Quick start (local, against QEMU)

make all
./bin/vetting --config deploy/vetting.example.yaml
# → http://localhost:8080

The UI has no built-in auth — bind to loopback or LAN only, or front the service with a reverse proxy (Caddy/nginx basic-auth) if you want a password. The agent↔orchestrator channel keeps its own bearer-token auth and is unaffected.
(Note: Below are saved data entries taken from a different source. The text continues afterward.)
-- ==== Sys2Proof/Machine/Cells.lean ====
section
/-! DEFINITION. Cells at work and out of it: work units and their checks (R298, R394–R402), in-field tests (R403), roles, fills and placement (R420–R424), lanes and memory devices (R425, R426), capacity, saturation and self-managed power (R306–R311, R418, R419). -/
namespace Sys2Proof.Machine

/-! ### Capacity and health (R309, R418, R419) -/

def Fabato.roleCount (f : Fabato) (r : CellRole) : Nat := (f.cel.cells.filter (fun c => c.role == r)).length

/-- CELL.ACTIVE: Cells active or warm (R299). -/
def Fabato.cellActive (f : Fabato) : Nat := f.roleCount .active + f.roleCount .warm

/-- CELL.CAPACITY (Tables 11.10, 11.11). -/
def Fabato.capacity (f : Fabato) : Bytes :=
  let n := f.cellActive
  leBytes 1 (52 - f.roleCount .failed) ++ leBytes 1 n ++ leBytes 1 f.cel.fillQueue.length ++ leBytes 1 (f.roleCount .spare) ++ zeros 4
    ++ leBytes 4 (8 * n) ++ leBytes 4 (4096 * n) ++ leBytes 8 (1600000000 * n) ++ leBytes 8 (25600000000 * n)

/-- Failed Cells that no spare covers. -/
def Fabato.cellsBeyond (f : Fabato) : Nat := 48 - (f.cellActive + f.roleCount .filling + f.roleCount .testing)

/-- Width a Sky port lost by degrading. -/
def Fabato.skyLost (f : Fabato) : Nat :=
  ((List.range 24).map (fun p =>
    let m := f.core.skyMap p
    let s := f.g.port p
    if m.lanes > 0 ∧ s.state == .up then m.lanes - s.lanes else 0)).sum

/-- Logical ports served by a spare Drizzle lane. -/
def Fabato.dzInUse (f : Fabato) : Nat := (f.g.laneMap.filter (fun n => n % 17 == 16)).length

/-- Drizzle lanes out of service that no spare stands in for. -/
def Fabato.dzBeyond (f : Fabato) : Nat :=
  ((List.range 136).filter (fun n => n % 17 != 16 && f.cel.dzOut.getD n false && f.g.laneMap.contains n)).length

/-- Spare Drizzle lanes ready for use. -/
def Fabato.dzFree (f : Fabato) : List Nat :=
  (List.range 8).filter (fun g => !f.cel.dzOut.getD (17 * g + 16) false && !f.g.laneMap.contains (17 * g + 16))

/-- Whether a context is shed: hosted or suspended (R422). -/
def Place.shed (p : Place) : Bool := p.mode == 2 || p.mode == 3

/-- SPARE.HEALTH of a group (R419). -/
def Fabato.spareHealth (f : Fabato) : Nat :=
  if f.cellActive < f.core.num oSpareMinCells ∨ f.fen.failed then 3
  else if f.cellActive < 48 ∨ f.cel.places.any (fun p => p.shed) ∨ f.skyLost > 0 ∨ f.cel.lpddrTwo then 2
  else if f.roleCount .failed > 0 ∨ f.dzInUse > 0 ∨ f.cel.lpddr.1 ≠ 0xFF then 1
  else 0

/-- An inventory entry (Table 16.1). -/
def inventory (kind total free used beyond : Nat) : Bytes := leBytes 1 kind ++ leBytes 3 beyond ++ leBytes 4 used ++ leBytes 4 free ++ leBytes 4 total

/-- SPARE.INVENTORY of a group: kinds 3 to 7; `mram` is the entry of kind 7. -/
def Fabato.spareInventory (f : Fabato) (mram : Bytes) : List Bytes :=
  [inventory 3 4 (f.roleCount .spare) (f.roleCount .failed - f.cellsBeyond) f.cellsBeyond,
   inventory 4 8 f.dzFree.length f.dzInUse f.dzBeyond,
   inventory 5 0 0 0 f.skyLost,
   inventory 6 1 (if f.cel.lpddr.1 = 0xFF then 1 else 0) (if f.cel.lpddr.1 = 0xFF then 0 else 1) (if f.cel.lpddrTwo then 1 else 0),
   mram]

/-- Changes of the active count and of SPARE.HEALTH are reported (R309, R419). -/
def Fabato.reportHealth (f : Fabato) : Fabato :=
  let a := f.cellActive
  let old := f.cel.activeLast
  let f := if a = old then f
    else (({ f with cel := { f.cel with activeLast := a } } : Fabato).raise (if a < old then 0x0B01 else 0x0B02) 0xFF [old, a]).numbered f.core.path (old * 256 + a) 0x30 0x0B
  let h := f.spareHealth
  let was := f.cel.healthLast
  if h = was then f else ({ f with cel := { f.cel with healthLast := h } } : Fabato).numbered f.core.path (was * 256 + h) 0x31 0x0C

/-! ### Self-managed blocks (R306, Table 11.8) -/

/-- Work arrives at block `e` (element number less 1): an idle block starts its wake. -/
def Fabato.touch (f : Fabato) (e : Nat) : Fabato :=
  { f with cel := { f.cel with blockAt := f.cel.blockAt.set e f.up, blockState := modAt f.cel.blockState e (fun s => if s = 0 then 0 else 3) } }

/-- A wake completes. -/
def Fabato.wakeDone (f : Fabato) (e : Nat) : Fabato :=
  { f with cel := { f.cel with blockAt := f.cel.blockAt.set e f.up, blockState := modAt f.cel.blockState e (fun s => if s = 3 then 0 else s) } }

/-- Whether a Cell shadows a unit. -/
def Fabato.shadowing (f : Fabato) (i : Nat) : Bool := f.cel.units.any (fun u => match u.shadow with | some (.running s) => s == i | _ => false)

/-- The idle state block `e` may enter now, none while it must stay as it is. -/
def Fabato.blockIdle (f : Fabato) (e : Nat) : Option Nat :=
  let since := f.cel.blockAt.getD e 0
  let idle (n : Nat) : Bool := decide (f.up ≥ since + n)
  let slotOn (core : Nat) : Bool := f.loft.any (fun s => s.core == some core && s.state == 3)
  if (f.core.num (oPowerHoldAwake + e + 1)) ≠ 0 then none
  else if e < 52 then
    let work := f.cel.units.any (fun u => u.cell == e) || f.shadowing e
    if f.contextsOn e = 0 ∧ !work ∧ idle 10000000 then some 2 else if !work && idle 2000 then some 1 else none
  else if e < 54 then none
  else if e < 68 then
    let core := e - 52
    if core ≥ 6 ∧ !slotOn core ∧ idle 10000000 then some 2
    else if core < 6 ∨ !slotOn core ∨ f.loft.any (fun s => s.core == some core && (s.paused || s.sleep.isSome)) then some 1 else none
  else if e < 76 then
    let g := e - 68
    let dz := f.core.kind == 1 && (List.range 17).any (fun i => (f.g.lanes[17 * g + i]?).any (fun l => l.lane.phy.state == .up))
    let sky := (List.range 24).any (fun p => let m := f.core.skyMap p; decide (m.lanes > 0) && m.first / 4 == g && f.g.portUp p)
    if dz || sky then none else some 2
  else if e < 84 then (if idle 1000000 then some 2 else none)
  else if e < 90 then (if idle 1000000 then some 4 else none)
  else if e < 98 then
    let g := e - 90
    if (List.range 17).all (fun i => match f.g.lanes[17 * g + i]? with | some l => l.lane.phy.state == .disabled | none => true) then some 2 else none
  else if e < 100 then
    let g := e - 98
    if (List.range 24).any (fun p => let m := f.core.skyMap p; decide (m.lanes > 0) && (m.first / 16 == g || (m.first + m.lanes - 1) / 16 == g)) then none else some 2
  else none

/-- A block's idle time has passed. -/
def Fabato.blockGate (f : Fabato) (e : Nat) : Fabato :=
  match f.blockIdle e with
  | some s => { f with cel := { f.cel with blockState := modAt f.cel.blockState e (fun old => if old = 3 then 3 else Nat.max old s) } }
  | none => f

/-! ### Placement of a failed Cell's contexts (R420–R424) -/

/-- Rank of a handle in the order of R422. -/
def handleRank (h : Nat) : Nat :=
  match h % 65536 / 4096 with
  | 1 => 0 | 4 => 1 | 2 => 2 | 3 => 3 | _ => 4

/-- Order of R422, ascending handles within a kind. -/
def handleLe (a b : Nat) : Bool := decide (handleRank a < handleRank b) || (handleRank a == handleRank b && decide (a ≤ b))

/-- The active Cell of least CELL.LOAD among those that pass a test. -/
def Fabato.leastLoad (f : Fabato) (ok : Nat → Bool) : Option Nat :=
  ((List.range 52).filter (fun i => (f.cell i).role == .active && ok i)).foldl (fun (b : Option Nat) i =>
    match b with
    | none => some i
    | some j => if (f.cell i).load < (f.cell j).load then some i else some j) none

/-- A place is updated by its handle. -/
def Fabato.onPlace (f : Fabato) (h : Nat) (g : Place → Place) : Fabato :=
  { f with cel := { f.cel with places := modWhere (fun p => p.handle == h) g f.cel.places } }

/-- Whether a chain of member `m` would form a vector of feature context `n` (R366, R369). -/
def Fabato.formsVector (f : Fabato) (n m : Nat) (recs : List ExtRecord) : Bool :=
  match recs with
  | [] => false
  | h :: _ => h.base.type == 0x01 && f.inMask (oFeat n 2) m
      && (featKey (featDesc (f.core.usedBytes (oFeat n 1))) h.step.toNat h.time.toNat (bitsOf h.base.payload.toNat 31 24)).isSome

/-- Inputs that wait for a feature context form no vector once it is suspended: each vector counts in SPARE.SHED_INPUTS (Table 16.4). -/
def Fabato.shedInputs (f : Fabato) (h : Nat) : Fabato :=
  let hit (x : Nat × WorkItem) : Bool := x.1 == h && (match x.2 with | .chain m recs => f.formsVector (h % 4096) m recs | .vector _ => false)
  ({ f with cel := { f.cel with inputs := f.cel.inputs.filter (fun x => x.1 != h) } } : Fabato).onCore (fun c => c.count oSpareShedInputs (f.cel.inputs.filter hit).length)

/-- A context is hosted or suspended (R422). -/
def Fabato.shedContext (f : Fabato) (h : Nat) (host : Option Nat) : Fabato :=
  let f := if handleRank h = 2 ∧ host.isNone then f.shedInputs h else f
  (f.onPlace h (fun p => { p with cell := host, mode := if host.isSome then 2 else 3 })).raise 0x0D03 0xFF [h % 65536, if host.isSome then 0 else 1]

/-- A Cell that may host: active, least loaded, below SPARE.HOST_LOAD. -/
def Fabato.hostCell (f : Fabato) : Option Nat :=
  match f.leastLoad (fun _ => true) with
  | some i => if (f.cell i).load < f.core.num oSpareHostLoad then some i else none
  | none => none

/-- Placement of a context whose readout has ended (Table 16.4). -/
def Fabato.placeFailed (f : Fabato) (h : Nat) : Fabato :=
  match handleRank h with
  | 0 =>
    match f.leastLoad (fun _ => true) with
    | some i => f.onPlace h (fun p => { p with cell := some i, mode := 1 })
    | none => f.onPlace h (fun p => { p with cell := none, mode := 3 })
  | 1 => f.shedContext h f.hostCell
  | 2 =>
    let d := featDesc (f.core.usedBytes (oFeat (h % 4096) 1))
    let m := (modelOf d.model).bind (fun m => f.served (hModel m))
    let s := if d.set = 0xFFFF then none else f.served d.set
    f.shedContext h (match m with | some c => some c | none => s)
  | _ => f.shedContext h f.hostCell

/-- Context rebuilt from its configuration (R423). -/
def Fabato.rebuild (f : Fabato) (h : Nat) : Fabato :=
  let n := h % 4096
  let f := match handleRank h with
    | 0 => (f.an.red n).opens.foldl (fun (f : Fabato) (e : REpoch) =>
        f.closeEpoch n { e with included := 0, lost := 0, leaves := 0, acc := (valueDescs e.values).map (fun (v : Nat × Nat × Nat) => VAcc.zero v.1), inputs := [], bad := 0,
                                shape := none, kids := [], overflow := false, delayed := true } 4 false) f
    | 1 => f
    | 2 =>
      let c := f.an.feat n
      let lost := (c.keys.map (fun (k : FKey) => (k.vecs.filter (fun (v : FVec) => !v.out)).length)).sum
      ({ f with an := f.an.setFeat { c with keys := [] } }).onCore (fun c => c.count (oFeat n 7) lost)
    | _ => { f with an := f.an.setDrift { idx := n, streams := [] } }
  f.raise 0x0D04 0xFF [h % 65536]

/-- Abandon the shadow of every unit that a spare runs (R416). -/
def Fabato.dropShadow (f : Fabato) (spare : Nat) : Fabato :=
  let hit (u : WorkUnit) : Bool := match u.shadow with | some (.running s) => s == spare | _ => false
  let n := (f.cel.units.filter hit).length
  ({ f with cel := { f.cel with units := modWhere hit (fun u => { u with shadow := none }) f.cel.units } } : Fabato).onCore (fun c => c.count oFtShadowSkipped n)

/-- Spares free for a fill, a test move or a readmission count. -/
def Fabato.freeSpares (f : Fabato) : List Nat :=
  (List.range 52).filter (fun i => (f.cell i).role == .spare && !f.cel.test.any (fun t => t.cell == i))

/-- The spare a fill of Cell `c` takes: of its own quadrant, else the lowest. -/
def Fabato.spareFor (f : Fabato) (c : Nat) : Option Nat :=
  match f.freeSpares.find? (fun i => i / 13 == c / 13) with
  | some i => some i
  | none => f.freeSpares.head?

/-- Contexts whose home is Cell `c`, in ascending handle order. -/
def Fabato.homed (f : Fabato) (c : Nat) : List Nat := sortBy ((f.cel.places.filter (fun p => p.home == c)).map (fun p => p.handle)) (fun a b => decide (a ≤ b))

/-- The fill in progress has moved its last context (Table 16.3); a test's move starts its test. -/
def Fabato.fillDone (f : Fabato) : Fabato :=
  match f.cel.fill with
  | none => f
  | some x =>
    if !x.todo.isEmpty then f
    else
      let f := ({ f with cel := { f.cel with fill := none } } : Fabato).onCell x.target (fun c => { c with role := .active })
      match f.cel.test with
      | some t =>
        if t.cell = x.source then { f with cel := { f.cel with test := some { t with startAt := f.up } } }
        else ({ f with cel := { f.cel with fillQueue := f.cel.fillQueue.filter (fun q => q.1 != x.source) } } : Fabato).raise 0x0D02 x.target [x.target, x.moved, (f.up - x.startAt) / 1000]
      | none => ({ f with cel := { f.cel with fillQueue := f.cel.fillQueue.filter (fun q => q.1 != x.source) } } : Fabato).raise 0x0D02 x.target [x.target, x.moved, (f.up - x.startAt) / 1000]

/-- Start a fill of Cell `c` onto a spare. -/
def Fabato.startFill (f : Fabato) (c spare : Nat) : Fabato :=
  let f := (f.dropShadow spare).onCell spare (fun x => { x with role := .filling })
  let f := { f with cel := { f.cel with fill := some { source := c, target := spare, todo := f.homed c, moved := 0, startAt := f.up } } }
  f.fillDone

/-- The head of the fill queue starts its fill when it can: one fill at a time, its contexts read out, a spare free. -/
def Fabato.tryFill (f : Fabato) : Fabato :=
  match f.cel.fill, f.cel.fillQueue with
  | none, (c, _) :: _ =>
    if f.cel.places.any (fun p => p.home == c && p.mode == 4) then f
    else match f.spareFor c with
      | some s => (f.raise 0x0D01 s [c, s]).startFill c s
      | none => f
  | _, _ => f

/-- Contexts waiting for room are re-placed on active and warm Cells below SPARE.HOST_LOAD (R424): those of the queue head. -/
def Fabato.replace (f : Fabato) : Fabato :=
  match f.cel.fillQueue with
  | [] => f
  | (c, _) :: _ =>
    let f := (sortBy (f.homed c) handleLe).foldl (fun (f : Fabato) h =>
      let ok (i : Nat) : Bool := decide ((f.cell i).load < f.core.num oSpareHostLoad) && decide (f.contextsOn i < 256)
      let l := (quadCells (quadOf (h % 65536))).filter (fun i => ((f.cell i).role == .active || (f.cell i).role == .warm) && ok i)
      match f.fewest l with
      | some i => (f.onPlace h (fun p => { p with cell := some i, home := i, mode := 0 })).redDelay h
      | none => f) f
    if (f.homed c).isEmpty then { f with cel := { f.cel with fillQueue := f.cel.fillQueue.drop 1 } } else f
For a full end-to-end QEMU walk-through (bridge setup, host registration, PXE boot), see docs/operations.md § First vetting run.

Production install (Proxmox LXC)

On a fresh Debian/Ubuntu LXC, as root:

curl -fsSL https://gitea.thewrightserver.net/josh/Vetting/raw/branch/main/deploy/proxmox-install.sh | bash

That installs Go (if missing), clones the repo to /opt/vetting-src, builds vetting-linux-amd64, and hands off to deploy/install.sh — which lays down the binary, systemd unit, example config, and vetting service user. Then:

# Edit /etc/vetting/vetting.yaml (server.bind + server.public_url)
sudo systemctl enable --now vetting
journalctl -fu vetting

Prefer to build yourself? The manual path:

make orchestrator-linux
scp -r bin deploy lxc:/opt/vetting/
ssh lxc "cd /opt/vetting && sudo ./deploy/install.sh"
ssh lxc "sudo systemctl enable --now vetting"

See docs/operations.md § Install for the full walkthrough.

Repository layout

cmd/                  orchestrator + agent entrypoints
internal/             core packages (see docs/architecture.md for the map)
agent/                in-image agent logic (claim loop, stage dispatch, probes)
live-image/           mkosi config for the PXE-bootable Debian live image
deploy/               systemd unit + install.sh + example config
docs/                 operator + developer docs
test/e2e/             build-tag-gated QEMU + PXE full-stack test
tools/                small CLI helpers

Development

  • make test — Go unit + smoke tests (cross-platform)
  • make vetgo vet on the whole module
  • make live-image — Linux-only; run under WSL from Windows
  • make e2e — requires Linux root + live image + running orchestrator
  • make run — build + launch the orchestrator with the example config

Windows hosts: everything except live-image and e2e works natively. The live image build calls mkosi which needs a real Linux userspace, so use WSL for those targets.

Status

All six phases in the original plan are implemented. The E2E QEMU harness is wired in test/e2e/qemu_test.go but requires a running orchestrator + registered host + queued run as preconditions — it's a developer-facing integration harness, not a unit test.